To check that things were working okay with my new Bioperl installation, I first wrote a little test to see if a Perl program could find the Bio::Perl module:
use Bio::Perl;
I ran it by putting it in a file bp0.pl and giving it to the Perl interpreter:
[tisdall]# perl bp0.pl [tisdall]#
As you see, it didn't complain, which means Perl found the Bio::Perl module. If it can't find it, it will complain.

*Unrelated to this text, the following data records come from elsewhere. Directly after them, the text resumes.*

/-- The state whose group `gid` is the one whose tile stream moves. -/
def streamNamed (s : State) (rest : List Move) (gid : Nat) : State :=
  { s with exe := { s.exe with agenda := rest, curTile := some gid } }

/-- The state whose cohort `m` of gang `gi` is the one that issues, the rest of the agenda left. -/
def cohortNamed (s : State) (rest : List Move) (gi : Nat) (m : BitVec 8) : State :=
  { s with exe := { s.exe with agenda := rest, cur := some (gi, m) } }

/-- The count of a shift: the whole of b, or its element under a packed type (R147). -/
def shiftBy (e : Iss) (b : Byte) (l i : Nat) : Nat :=
  if tyCount (e.lty l) = 1 then rd e.g l b else elemOf (e.lty l) (rd e.g l b) i

/-- The six conditions of ICMP and SCMP, by code (R150). -/
def holdsCond (c : BitVec 3) (x y : Int) : Prop :=
  (c = 0 ∧ x = y) ∨ (c = 1 ∧ x ≠ y) ∨ (c = 2 ∧ x < y) ∨ (c = 3 ∧ x ≤ y) ∨ (c = 4 ∧ y < x) ∨ (c = 5 ∧ y ≤ x)

/-- The results `v` and the conditions `c` of a lane are formed per element by `f`, and the conditions of the
elements are raised together (R160). -/
def perElement (e : Iss) (v : Nat → Nat) (c : Nat → Conds) (f : Nat → Nat → Nat × Conds) : Prop :=
  ∀ l ∈ e.active, c l = orConds ((List.range (tyCount (e.lty l))).map fun i => (f l i).2) ∧
    ∀ i < tyCount (e.lty l), elemOf (e.lty l) (v l) i = (f l i).1 % 2 ^ tyWidth (e.lty l)

/-- Element `i` of source `c` as a code of the element format. -/
def codeOf (e : Iss) (c : Byte) (l i : Nat) : Nat := elemOf (e.lty l) (e.val c l) i

/-- The value of that element (R22). -/
def numOf (e : Iss) (c : Byte) (l i : Nat) : FVal := decodeF (tyFmt (e.lty l)) (codeOf e c l i)

/-- No slice of the cohort holds the rounding mode RST (R160). -/
def noRst (e : Iss) : Prop := ∀ k ∈ e.sls, mRound (e.mode k) ≠ 5

/-- The class of a code, as the bit of R165's table. -/
def classOf (f : Fmt) (x : Nat) : Nat :=
  let neg := x.testBit (f.eb + f.mb)
  let mag := x % 2 ^ (f.eb + f.mb)
  if infCode f < mag then 8
  else if mag = infCode f then (if neg then 0 else 7)
  else if mag = 0 then (if neg then 3 else 4)
  else if mag < 2 ^ f.mb then (if neg then 2 else 5)
  else (if neg then 1 else 6)

/-- The magnitude of one of CMP24's elements, a NaN above every other (R178). -/
def keyOf (e : Iss) (a : Byte) (l i : Nat) : Nat :=
  let t := e.lty l
  let v := if tyWidth t = 16 then rdPair e.g l a else rd e.g l a
  let x := v / 2 ^ (tyWidth t * i) % 2 ^ tyWidth t
  if t = 10 then (signed x 8).natAbs
  else if decodeF (tyFmt t) x = .nan then 2 ^ 32 else x % 2 ^ (tyWidth t - 1)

When I copied the bp0.pl program to a file called bp0.pl.broken and changed the module call of Bio::Perl to a call for the nonexistent module Bio::Perrl, I got the following (slightly truncated) error output:
[tisdall@coltrane development]$ perl bp0.pl.broken Can't locate Bio/Perrl.pm in @INC BEGIN failed--compilation aborted at bp0.pl.broken line 1.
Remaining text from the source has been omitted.